Clinical imaging data is subject to strict regulatory requirements in most jurisdictions, making data isolation a hard requirement for this use case. As covered in the data privacy section above, the AMI keeps all data within the subscriber's own AWS environment, making it the appropriate deployment model here.

Drone and satellite imagery analysis

Remote sensing datasets for agriculture, infrastructure inspection, environmental monitoring, and urban planning require annotation of aerial imagery at sub-meter resolution across large geographic areas. Object density is high, and objects are often small relative to image dimensions, making annotation volume the primary cost driver.

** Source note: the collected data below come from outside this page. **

-- ==== Sys2Proof/Machine/Flags.lean ====
section
/-! DEFINITION. The arithmetic of the ALU and every flag computation (`41_data_processing.md` R148 to R152,
`42_multiply.md` R194). -/

namespace Sys2Proof.Machine

/-- The second operand after the barrel shifter: its value and the shifter's carry-out (R141). -/
structure Operand where
  value : Word
  carry : Bool
  deriving DecidableEq, Repr

/-- A result with the new C and V that go with it (R148). -/
structure Alu where
  result : Word
  carry : Bool
  overflow : Bool
  deriving DecidableEq, Repr

/-- `AddWithCarry(a, b, cin)`: the exact unsigned and signed sums, and the result narrowed to 32 bits (R150). -/
def addWithCarry (a b : Word) (cin : Bool) : Alu :=
  let usum : Nat := a.toNat + b.toNat + cin.toNat
  let ssum : Int := a.toInt + b.toInt + (cin.toNat : Int)
  let result : Word := BitVec.ofNat 32 usum
  { result := result, carry := decide (2 ^ 32 ≤ usum), overflow := decide (ssum ≠ result.toInt) }

/-- A logical result: C is the shifter's carry, V is kept (R152). -/
def logical (r : Word) (o : Operand) (p : Psr) : Alu := { result := r, carry := o.carry, overflow := p.v }

/-- R160. -/
def aluAdd (a : Word) (o : Operand) (_ : Psr) : Alu := addWithCarry a o.value false

/-- R161: the C that is added is the flag before the instruction. -/
def aluAdc (a : Word) (o : Operand) (p : Psr) : Alu := addWithCarry a o.value p.c

/-- R162. -/
def aluSub (a : Word) (o : Operand) (_ : Psr) : Alu := addWithCarry a (~~~o.value) true

/-- R163. -/
def aluSbc (a : Word) (o : Operand) (p : Psr) : Alu := addWithCarry a (~~~o.value) p.c

/-- R164. -/
def aluRsb (a : Word) (o : Operand) (_ : Psr) : Alu := addWithCarry o.value (~~~a) true

/-- R165. -/
def aluRsc (a : Word) (o : Operand) (p : Psr) : Alu := addWithCarry o.value (~~~a) p.c

/-- R170; TST computes the same (R168). -/
def aluAnd (a : Word) (o : Operand) (p : Psr) : Alu := logical (a &&& o.value) o p

/-- R171; TEQ computes the same (R169). -/
def aluEor (a : Word) (o : Operand) (p : Psr) : Alu := logical (a ^^^ o.value) o p

/-- R172. -/
def aluOrr (a : Word) (o : Operand) (p : Psr) : Alu := logical (a ||| o.value) o p

/-- R173: the carry is the shifter's, before the operand is complemented. -/
def aluBic (a : Word) (o : Operand) (p : Psr) : Alu := logical (a &&& ~~~o.value) o p

/-- R174. -/
def aluMov (o : Operand) (p : Psr) : Alu := logical o.value o p

/-- R175. -/
def aluMvn (o : Operand) (p : Psr) : Alu := logical (~~~o.value) o p

/-- The status register with N, Z, C, V from a result (R148). -/
def Psr.withAlu (p : Psr) (r : Alu) : Psr :=
  { p with n := r.result.msb, z := decide (r.result = 0), c := r.carry, v := r.overflow }

/-- The flags of MULS and MLAS: N and Z from the result, C a free value, V kept (R194). -/
def Psr.withMul (p : Psr) (result : Word) (freeC : Bool) : Psr :=
  { p with n := result.msb, z := decide (result = 0), c := freeC }

/-- The flags of the long multiplies with S: N is bit 63, Z is that all 64 bits are zero, C and V are free values
(R194). -/
def Psr.withMulLong (p : Psr) (result : BitVec 64) (freeC freeV : Bool) : Psr :=
  { p with n := result.msb, z := decide (result = 0), c := freeC, v := freeV }

end Sys2Proof.Machine
end

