-- ==== Sys2Proof/Machine/Operands.lean ====
section
/-! DEFINITION. Every operand form: the barrel shifter (`41_data_processing.md` R141 to R145), the offsets and address
modes of single transfers (`43_load_store.md` R201, R202), and the address range of block transfers
(`44_load_store_multiple.md` R232). -/

namespace Sys2Proof.Machine

/-! ### The barrel shifter -/

/-- The 32-bit constant of a rotated immediate: imm8 rotated right by twice the rotate field (R111). -/
def rotatedImm (rotate : BitVec 4) (imm8 : BitVec 8) : Word := (imm8.setWidth 32).rotateRight (2 * rotate.toNat)

/-- Immediate operand (R142): the carry-out is C for rotate 0, else bit 31 of the value. -/
def immOperand (rotate : BitVec 4) (imm8 : BitVec 8) (c : Bool) : Operand :=
  let v := rotatedImm rotate imm8
  { value := v, carry := if rotate = 0 then c else v.msb }

/-- Register shifted by an immediate (the table of R143). An amount of 0 is LSL #0, LSR #32, ASR #32 and RRX. -/
def shiftByImm (k : ShiftKind) (m : Word) (amount : BitVec 5) (c : Bool) : Operand :=
  let n := amount.toNat
  match k with
  | .lsl => if n = 0 then { value := m, carry := c } else { value := m <<< n, carry := m.getLsbD (32 - n) }
  | .lsr =>
    if n = 0 then { value := 0, carry := m.msb } else { value := m >>> n, carry := m.getLsbD (n - 1) }
  | .asr =>
    if n = 0 then { value := m.sshiftRight 32, carry := m.msb }
    else { value := m.sshiftRight n, carry := m.getLsbD (n - 1) }
  | .ror =>
    if n = 0 then { value := BitVec.ofBool c ++ m.extractLsb' 1 31, carry := m.getLsbD 0 }
    else { value := m.rotateRight n, carry := m.getLsbD (n - 1) }

/-- Register shifted by a register (the table of R144): the amount is the bottom byte of Rs, 0 to 255. -/
def shiftByReg (k : ShiftKind) (m : Word) (amount : BitVec 8) (c : Bool) : Operand :=
  let n := amount.toNat
  if n = 0 then { value := m, carry := c }
  else
    match k with
    | .lsl =>
      if n < 32 then { value := m <<< n, carry := m.getLsbD (32 - n) }
      else if n = 32 then { value := 0, carry := m.getLsbD 0 }
      else { value := 0, carry := false }
    | .lsr =>
      if n < 32 then { value := m >>> n, carry := m.getLsbD (n - 1) }
      else if n = 32 then { value := 0, carry := m.msb }
      else { value := 0, carry := false }
    | .asr =>
      if n < 32 then { value := m.sshiftRight n, carry := m.getLsbD (n - 1) }
      else { value := m.sshiftRight 32, carry := m.msb }
    | .ror =>
      if n % 32 = 0 then { value := m, carry := m.msb }
      else { value := m.rotateRight (n % 32), carry := m.getLsbD (n % 32 - 1) }

/-- The operand `#constant` of an instruction. -/
def State.immOp (s : State) (rotate : BitVec 4) (imm8 : BitVec 8) : Operand := immOperand rotate imm8 s.cpsr.c

/-- The operand `Rm, <shift> #n`; R15 reads as pc + 8 (R146). -/
def State.shiOp (s : State) (amount : BitVec 5) (k : ShiftKind) (rm : RegNum) : Operand :=
  shiftByImm k (s.readReg rm) amount s.cpsr.c

/-- The operand `Rm, <shift> Rs`. -/
def State.shrOp (s : State) (rs : RegNum) (k : ShiftKind) (rm : RegNum) : Operand :=
  shiftByReg k (s.readReg rm) ((s.readReg rs).extractLsb' 0 8) s.cpsr.c

/-! ### Address modes of single transfers (R202) -/

/-- The address of a single transfer and the write-back value of its base. -/
structure Addressing where
  address : Word
  writeBack : Option Word
  deriving DecidableEq, Repr

/-- `base + signed_off`: the offset is added for U = 1 and subtracted for U = 0 (R201). -/
def signedOffset (base off : Word) (u : Bool) : Word := if u then base + off else base - off

/-- Pre-indexed, and with W auto-indexing (R202). -/
def preIndexed (base off : Word) (u w : Bool) : Addressing :=
  { address := signedOffset base off u, writeBack := if w then some (signedOffset base off u) else none }

/-- Post-indexed: the base is always written back (R202). -/
def postIndexed (base off : Word) (u : Bool) : Addressing :=
  { address := base, writeBack := some (signedOffset base off u) }

/-- The two modes by P (R96). -/
def indexed (p : Bool) (base off : Word) (u w : Bool) : Addressing :=
  if p then preIndexed base off u w else postIndexed base off u

/-- The register offset of format SDT: the value of R143, its carry discarded (R201). -/
def State.shiftedOffset (s : State) (amount : BitVec 5) (k : ShiftKind) (rm : RegNum) : Word :=
  (s.shiOp amount k rm).value

/-! ### Block transfers (`44_load_store_multiple.md`) -/

/-- The four address modes (R231). -/
inductive BlockMode where
  | ia | ib | da | db
  deriving DecidableEq, Repr

/-- The registers of a list, the lowest number first (R115, R232). -/
def regList (list : BitVec 16) : List RegNum :=
  ((List.range 16).filter fun i => list.getLsbD i).map (BitVec.ofNat 4)

/-- Four times the number of registers of a list (R232). -/
def blockBytes (list : BitVec 16) : Word := BitVec.ofNat 32 (4 * (regList list).length)

/-- The lowest address of a block transfer (R232). -/
def BlockMode.start (k : BlockMode) (base : Word) (list : BitVec 16) : Word :=
  match k with
  | .ia => base
  | .ib => base + 4
  | .da => base - blockBytes list + 4
  | .db => base - blockBytes list

/-- The write-back value of a block transfer (R232). -/
def BlockMode.final (k : BlockMode) (base : Word) (list : BitVec 16) : Word :=
  match k with
  | .ia => base + blockBytes list
  | .ib => base + blockBytes list
  | .da => base - blockBytes list
  | .db => base - blockBytes list

end Sys2Proof.Machine
end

The AMI's flat per-hour pricing scales annotation infrastructure cost with compute consumption rather than team size or task volume. Organisations processing large aerial datasets pay for the compute hours their workload requires.

Retail object detection and shelf analytics

Retail AI applications, including planogram compliance monitoring, inventory tracking, and out-of-stock detection, require dense bounding box annotation across large product catalogues and varied store environments. CVAT exports directly to YOLO format. The gap between a completed annotation task and a training-ready dataset is a single export operation with no intermediate conversion step.

Ideally, your team should never have to think about annotation setup again. Yobitel's CVAT AMI is built to meet that standard. It removes every infrastructure decision that stands between your team and productive annotation work. The only thing left to do is log in and start labelling.

FAQs

Is my annotation data secure on AWS?

Yes. All annotation data images, labels, and exports remain within your own AWS account. Nothing is transmitted to Yobitel or any third-party platform. S3 integration uses IAM role-based authentication, meaning no credentials are stored in CVAT.

Which EC2 instance type should I choose?

Yobitel lists 16 supported instance types in the Marketplace pricing table. The t3.large is recommended as the starting point for most teams, as it handles standard annotation workloads well. For large concurrent teams or AI-assisted annotation tasks (SAM, DEXTR), m5.xlarge or m5.2xlarge provides additional compute headroom. GPU instances are not required for annotation; they become relevant in model training, which happens downstream of CVAT.

Can I integrate custom models into the CVAT AMI?

Yes. The AMI's open-source CVAT base supports custom model integration for AI-assisted annotation. Teams can add custom serverless functions (via Nuclio) to expose their own models as annotation assistants within the CVAT interface, useful for domain-specific tasks where generic models like SAM do not perform optimally.